07 November 2014, 15:51

Abuja - Boko Haram has taken over at least five municipalities in northeast Nigeria's Adamawa state, its governor said on Friday, calling for more troops to halt further Islamist gains.

"I can talk of my entire [home] district... Five local governments have been overrun," Governor Bala Ngilari told journalists on a visit to the capital, Abuja.

"We need a lot of intervention. We need to move more troops to secure the state," he said. "It is a big challenge."

Nigeria imposed a state of emergency in Yobe, Borno and Adamawa in May last year but many believed that Adamawa was included as a precaution.

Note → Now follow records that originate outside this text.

-- ==== Sys2Proof/Machine/Step.lean ====
section
/-! DEFINITION. One step of the machine (00_scope.md R11) and the host's load of a word where the next step fetches. -/

namespace Sys2Proof.Machine

/-- The step: a halted processor has none; else fetch and decode the word at `pc` and execute it (00_scope.md R11). The
remaining parts of the step (refusals, register, `pc`, `slot`) are each instruction's own. -/
def step (s : State) : Host.Outcome State Fault Refusal :=
  match s.stopped with
  | some f => .fault f
  | none =>
    match s.fetchInstr with
    | .error r => .refused r
    | .ok i => exec i s

/-- `s` with the word `w` of `nbits` bits loaded at `pc`, so that the next step runs it. It stands for the host's load of
`imem` (60_exceptions.md R218; log 7); a halted processor fetches nothing, so `halted` is cleared (log 9). -/
def State.withFetchWord (s : State) (nbits w : Nat) : State :=
  { s.loadWord s.pc (BitVec.ofNat 25 (w % 2 ^ nbits)) with halted := none }

end Sys2Proof.Machine
end

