-- ==== Sys2Proof/Tests/Slice0.lean ====
section
/-! SUPPORT. The model's own tests. Every expected result is a row of spec/95_test_vectors.md (its section is named) or is
worked out by hand from the rule named. -/

namespace Sys2Proof.Tests

open Sys2Proof.Machine Sys2Proof.Safety

/-! ### WellFormed refuses the assembler's spellings (30_encoding.md R90) -/

theorem test_wf_refuses_li : (Instr.li 1#4 5#8).wellFormed = false := by decide
theorem test_wf_refuses_nop : Instr.nop.wellFormed = false := by decide
theorem test_wf_refuses_br : (Instr.br 4#8).wellFormed = false := by decide
theorem test_wf_accepts_or : (Instr.or 3#4 1#4 2#4).wellFormed = true := by decide

/-! ### Decoding: a word written out bit by bit from the figure of every instruction (95_test_vectors.md section 1.1) -/

theorem test_decode_or :
    decode 0b0000000110001001000000000#25 = .ok (.or 3#4 1#4 2#4) := by decide
theorem test_decode_and :
    decode 0b0000100110001001000000000#25 = .ok (.and 3#4 1#4 2#4) := by decide
theorem test_decode_not :
    decode 0b0001100100000000100000000#25 = .ok (.not 2#4 1#4) := by decide
theorem test_decode_cmp :
    decode 0b0010001000001001000000000#25 = .ok (.cmp 4#4 1#4 2#4) := by decide
theorem test_decode_add :
    decode 0b0011000100010000100000000#25 = .ok (.add 2#4 2#4 1#4) := by decide
theorem test_decode_sub :
    decode 0b0011100110010000100000000#25 = .ok (.sub 3#4 2#4 1#4) := by decide
theorem test_decode_ori :
    decode 0b0100000100001000011110000#25 = .ok (.ori 2#4 1#4 0xF0#8) := by decide
theorem test_decode_andi :
    decode 0b0100100100001000000001111#25 = .ok (.andi 2#4 1#4 0x0F#8) := by decide
theorem test_decode_noti :
    decode 0b0101100100000000000001111#25 = .ok (.noti 2#4 0x0F#8) := by decide
theorem test_decode_cmpi :
    decode 0b0110010000011000001100100#25 = .ok (.cmpi 8#4 3#4 100#8) := by decide
theorem test_decode_addi :
    decode 0b0111000100001000001100100#25 = .ok (.addi 2#4 1#4 100#8) := by decide
theorem test_decode_subi :
    decode 0b0111111111111000011111111#25 = .ok (.subi 15#4 15#4 255#8) := by decide
theorem test_decode_brz :
    decode 0b1000000000000001100000010#25 = .ok (.brz 3#4 2#8) := by decide
theorem test_decode_bro :
    decode 0b1000100000000000100000111#25 = .ok (.bro 1#4 7#8) := by decide
theorem test_decode_mflo :
    decode 0b1001001100000000000000000#25 = .ok (.mflo 6#4) := by decide
theorem test_decode_mfhi :
    decode 0b1001001110000000000000001#25 = .ok (.mfhi 7#4) := by decide
theorem test_decode_halt :
    decode 0b1111100000000000011111111#25 = .ok (.halt 255#8) := by decide
theorem test_decode_li_is_ori :
    decode 0b0100000010000000000000101#25 = .ok (.ori 1#4 0#4 5#8) := by decide
theorem test_decode_nop_is_or :
    decode 0b0000000000000000000000000#25 = .ok (.or 0#4 0#4 0#4) := by decide
theorem test_decode_br_is_brz :
    decode 0b1000000000000000000000100#25 = .ok (.brz 0#4 4#8) := by decide
theorem test_decode_ld :
    decode 0b1100000010010000000000101#25 = .ok (.ld 0x12005#20) := by decide
theorem test_decode_st :
    decode 0x19FFFFF#25 = .ok (.st 0xFFFFF#20) := by decide

/-! Refused words beside the accepted ones (95_test_vectors.md section 2.6) -/
theorem test_reserved_imm_in_shape_r :
    decode 0x0031201#25 = .error .reserved := by decide
theorem test_reserved_ra_in_shape_r2 :
    decode 0x0321100#25 = .error .reserved := by decide
theorem test_reserved_rb_in_shape_i :
    decode 0x0810105#25 = .error .reserved := by decide
theorem test_reserved_ra_in_shape_i1 :
    decode 0x0B2100F#25 = .error .reserved := by decide
theorem test_reserved_rw_in_shape_b :
    decode 0x1010302#25 = .error .reserved := by decide
theorem test_reserved_ra_in_shape_b :
    decode 0x1001302#25 = .error .reserved := by decide
theorem test_reserved_selector_two :
    decode 0x1260002#25 = .error .reserved := by decide
theorem test_reserved_selector_255 :
    decode 0x12600FF#25 = .error .reserved := by decide
theorem test_reserved_ra_in_shape_m :
    decode 0x1261000#25 = .error .reserved := by decide
theorem test_reserved_rw_in_shape_h :
    decode 0x1F10000#25 = .error .reserved := by decide
theorem test_reserved_all_ones :
    decode 0x1FFFFFF#25 = .error .reserved := by decide
theorem test_illegal_0200000 :
    decode 0x0200000#25 = .error .illegal := by decide
theorem test_illegal_0500000 :
    decode 0x0500000#25 = .error .illegal := by decide
theorem test_illegal_0A00000 :
    decode 0x0A00000#25 = .error .illegal := by decide
theorem test_illegal_0D00000 :
    decode 0x0D00000#25 = .error .illegal := by decide
theorem test_illegal_1300000 :
    decode 0x1300000#25 = .error .illegal := by decide
theorem test_illegal_1700000 :
    decode 0x1700000#25 = .error .illegal := by decide
theorem test_illegal_1A00000 :
    decode 0x1A00000#25 = .error .illegal := by decide
theorem test_illegal_1E00000 :
    decode 0x1E00000#25 = .error .illegal := by decide
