-- ==== Sys2Proof/Config.lean ====
section
/-! DEFINITION. The free values of the machine and its open parameter CHAR_IN_EOF
(spec/00_scope.md R4, R7; spec/92_eei_decisions.md). -/

namespace Sys2Proof

/-- The parameter CHAR_IN_EOF (R4, R222): what a read of 0xF820 does when the input stream is empty. -/
inductive CharInEof where
  /-- The read has no step: the machine waits, its state unchanged. -/
  | block
  /-- Every such read returns this fixed word. -/
  | word (w : Word)
  deriving DecidableEq, Repr

/-- The n-th 16-bit draw `any16()` of a run (R7, R220): no value of it is fixed. Log entry 7. -/
opaque Config.anyWord : Nat → Word

/-- The n-th one-bit draw `anybit()` of a run (R7, R131): no value of it is fixed. Log entry 7. -/
opaque Config.anyBit : Nat → Bool

end Sys2Proof
end

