-- ==== Sys2Proof/Syntax.lean ====
section
/-! DEFINITION. The instructions of SimpleCPU16: one constructor for each of the 37 encodings of
spec/30_encoding.md R87 (spec/opcode_table.json). -/

namespace Sys2Proof

/-- The eight general registers (spec/10_state.md R20). `r7` is the stack pointer, `SP` (R22). -/
inductive Reg where
  | r0 | r1 | r2 | r3 | r4 | r5 | r6 | r7
  deriving DecidableEq, Repr

/-- One constructor per row of R87. A register operand `rd` is the Rd field, `rs` the Rs field (R90); a `Word` operand
is the instruction's second word, used as it stands (R82). -/
inductive Instr where
  | nop
  | ldi (rd : Reg) (imm : Word)
  | ldDirect (rd : Reg) (addr : Word)
  | ldIndirect (rd rs : Reg)
  | stDirect (addr : Word) (rs : Reg)
  | stIndirect (rd rs : Reg)
  | mov (rd rs : Reg)
  | add (rd rs : Reg)
  | sub (rd rs : Reg)
  | mul (rd rs : Reg)
  | div (rd rs : Reg)
  | inc (rd : Reg)
  | dec (rd : Reg)
  | addi (rd : Reg) (imm : Word)
  | subi (rd : Reg) (imm : Word)
  | and (rd rs : Reg)
  | or (rd rs : Reg)
  | xor (rd rs : Reg)
  | not (rd : Reg)
  | shl (rd rs : Reg)
  | shr (rd rs : Reg)
  | sar (rd rs : Reg)
  | beq (addr : Word)
  | bne (addr : Word)
  | bgt (addr : Word)
  | blt (addr : Word)
  | bge (addr : Word)
  | ble (addr : Word)
  | bcs (addr : Word)
  | bcc (addr : Word)
  | jmp (addr : Word)
  | push (rs : Reg)
  | pop (rd : Reg)
  | call (addr : Word)
  | ret
  | cmp (rd rs : Reg)
  | halt
  deriving DecidableEq, Repr

end Sys2Proof
end

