-- ==== Sys2Proof/Machine/ResetValues.lean ====
section
/-! DEFINITION. The reset values of the registers (spec/10_state.md R38): the two the spec gives, and the model's own
choice where it says "unspecified" (log entries 1, 2 and 3). -/

namespace Sys2Proof.Machine

/-- R38, R241: execution begins at 0x0000 (log entry 28). -/
def resetPc : Word := 0x0000

/-- R38: the stack pointer R7 (log entry 28). -/
def resetSp : Word := 0xE000

/-- R0 to R6: unspecified by R38. DESIGN CHOICE (log entry 1). -/
def resetGeneral : Word := 0x0000

/-- Z, N, C and V: unspecified by R38. DESIGN CHOICE (log entry 2). -/
def resetFlag : Bool := false

/-- IR: unspecified by R38. DESIGN CHOICE (log entry 3). -/
def resetIr : Word := 0x0000

/-- The cycle counter: unspecified by R38. DESIGN CHOICE (log entry 3). -/
def resetCycle : Nat := 0

end Sys2Proof.Machine
end

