/-- R29: no step writes V, so it keeps its reset value for the whole run; and no instruction reads it: with another V an
instruction does the same and leaves that other V. -/
def Obligations.OverflowFlagIsNeverWrittenOrRead : Prop :=
  (∀ s t : State, step s = .next t → t.flags.v = s.flags.v) ∧
  (∀ (b : Boot) (s : State), Reachable b s → s.flags.v = b.flags.v) ∧
  (∀ (i : Instr) (s : State) (v : Bool),
    (∀ t, exec i s = .next t →
      exec i (s.setFlags { s.flags with v := v }) = .next (t.setFlags { t.flags with v := v })) ∧
    (∀ f, exec i s = .fault f → exec i (s.setFlags { s.flags with v := v }) = .fault f))

/-- 10_state.md section 5 (R35, R36; the spec's decision D20, log entry 34): a step appends at most one event to the trace
and removes at most the first byte of the input; CHAR_IN_EOF never changes. -/
def Obligations.StepOnlyAppendsOutputAndConsumesInput : Prop :=
  ∀ s t : State, step s = .next t →
    (t.out = s.out ∨ ∃ e, t.out = s.out ++ [e]) ∧ (t.inp = s.inp ∨ ∃ b, s.inp = b :: t.inp) ∧ t.eof = s.eof

/-- 70_reset_and_hazards.md section 5 and 60_exceptions.md section 3 (R252, R222; the spec's decision D23, log entries 10
and 31): an instruction that completes takes one cycle; the only one that answers a next state and does not complete is a
load that waits for input, and it changes nothing. -/
def Obligations.EveryCompletedInstructionTakesOneCycle : Prop :=
  ∀ (i : Instr) (s t : State), exec i s = .next t →
    t.cycle = s.cycle + 1 ∨ (t = s ∧ loadSource i s = some 0xF820 ∧ s.inp = [] ∧ s.eof = .block)

/-! ### What instructions leave unchanged, over all instructions -/

/-- 10_state.md section 3 (R28, with conflict C1, log entry 21, and R131 for a zero divisor): an instruction writes no
flag its row does not mark, and the flags it does mark do not depend on the flags before. -/
def Obligations.FlagsWrittenAreThoseOfTheTable : Prop :=
  ∀ (i : Instr) (s t : State), exec i s = .next t →
    (writesZN i = false → t.flags.z = s.flags.z ∧ t.flags.n = s.flags.n) ∧
    (writesC i s = false → t.flags.c = s.flags.c) ∧ t.flags.v = s.flags.v ∧
    ∀ f : Flags, isBranch i = false → ∃ t', exec i (s.setFlags f) = .next t' ∧
      (writesZN i = true → t'.flags.z = t.flags.z ∧ t'.flags.n = t.flags.n) ∧
      (writesC i s = true → t'.flags.c = t.flags.c)

/-- R30: an instruction that is no conditional branch does the same whatever the flags are, and each flag it leaves is
either the same whatever the flags are or the flag as it was; BEQ and BNE read Z alone, BGT and BLE read N and Z, BLT and BGE read N, BCS and BCC read C. -/
def Obligations.OnlyBranchesReadFlags : Prop :=
  (∀ (i : Instr) (s : State), isBranch i = false →
    (∀ t, exec i s = .next t → ∃ left : Flags → Flags,
      (∀ f, exec i (s.setFlags f) = .next (t.setFlags (left f))) ∧
      ((∀ f, (left f).z = t.flags.z) ∨ ∀ f, (left f).z = f.z) ∧
      ((∀ f, (left f).n = t.flags.n) ∨ ∀ f, (left f).n = f.n) ∧
      ((∀ f, (left f).c = t.flags.c) ∨ ∀ f, (left f).c = f.c) ∧
      ((∀ f, (left f).v = t.flags.v) ∨ ∀ f, (left f).v = f.v)) ∧
    (∀ x, exec i s = .fault x → ∀ f, exec i (s.setFlags f) = .fault x)) ∧
  (∀ (addr : Word) (s : State) (f : Flags) (i : Instr),
    (f.z = s.flags.z ∧ (i = .beq addr ∨ i = .bne addr)) ∨
    (f.z = s.flags.z ∧ f.n = s.flags.n ∧ (i = .bgt addr ∨ i = .ble addr)) ∨
    (f.n = s.flags.n ∧ (i = .blt addr ∨ i = .bge addr)) ∨
    (f.c = s.flags.c ∧ (i = .bcs addr ∨ i = .bcc addr)) →
    ∃ t, exec i s = .next t ∧ exec i (s.setFlags f) = .next (t.setFlags f))

/-- 10_state.md section 1 (R21, R22): an instruction writes no general register but its destination and, for PUSH, POP,
CALL and RET, R7. -/
def Obligations.RegistersWrittenAreTheDestinations : Prop :=
  ∀ (i : Instr) (s t : State), exec i s = .next t → ∀ r, r ∉ destRegs i → t.reg r = s.reg r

Violence in Adamawa had been relatively contained compared with Borno and Yobe further north.

"Soft power" strategy

But Boko Haram has since captured significant parts of the state, underscoring the severity of the crisis facing Nigeria, with the militants apparently advancing with little resistance south of their Borno stronghold.

Residents in Mubi, part of the governor's home district, told AFP on Thursday that the extremists had changed the town's name to Madinatul Islam, or "City of Islam" in Arabic.

While calling for more troops urgently, Ngilari also restated the need for a "soft power" strategy to end the fight beyond the use of force, including reaching out to Boko Haram foot soldiers.

Also read: Boko Haram 'leader', killed repeatedly, continues to threaten Nigeria

"They live with us. They are not from planet Mars. They are part and parcel of society," he said, identifying high unemployment in the impoverished northeast as a key factor in radicalisation.

Boko Haram, which wants to create a hardline Islamic state in Nigeria's northeast, is now thought to control at least two dozen towns in Yobe, Borno and Adamawa.

The governor's call for more troops seemed to contrast with federal government claims of a possible ceasefire.

Many were sceptical of the government's 17 October announcement of a truce with the Islamists and the violence has continued at a relentless pace.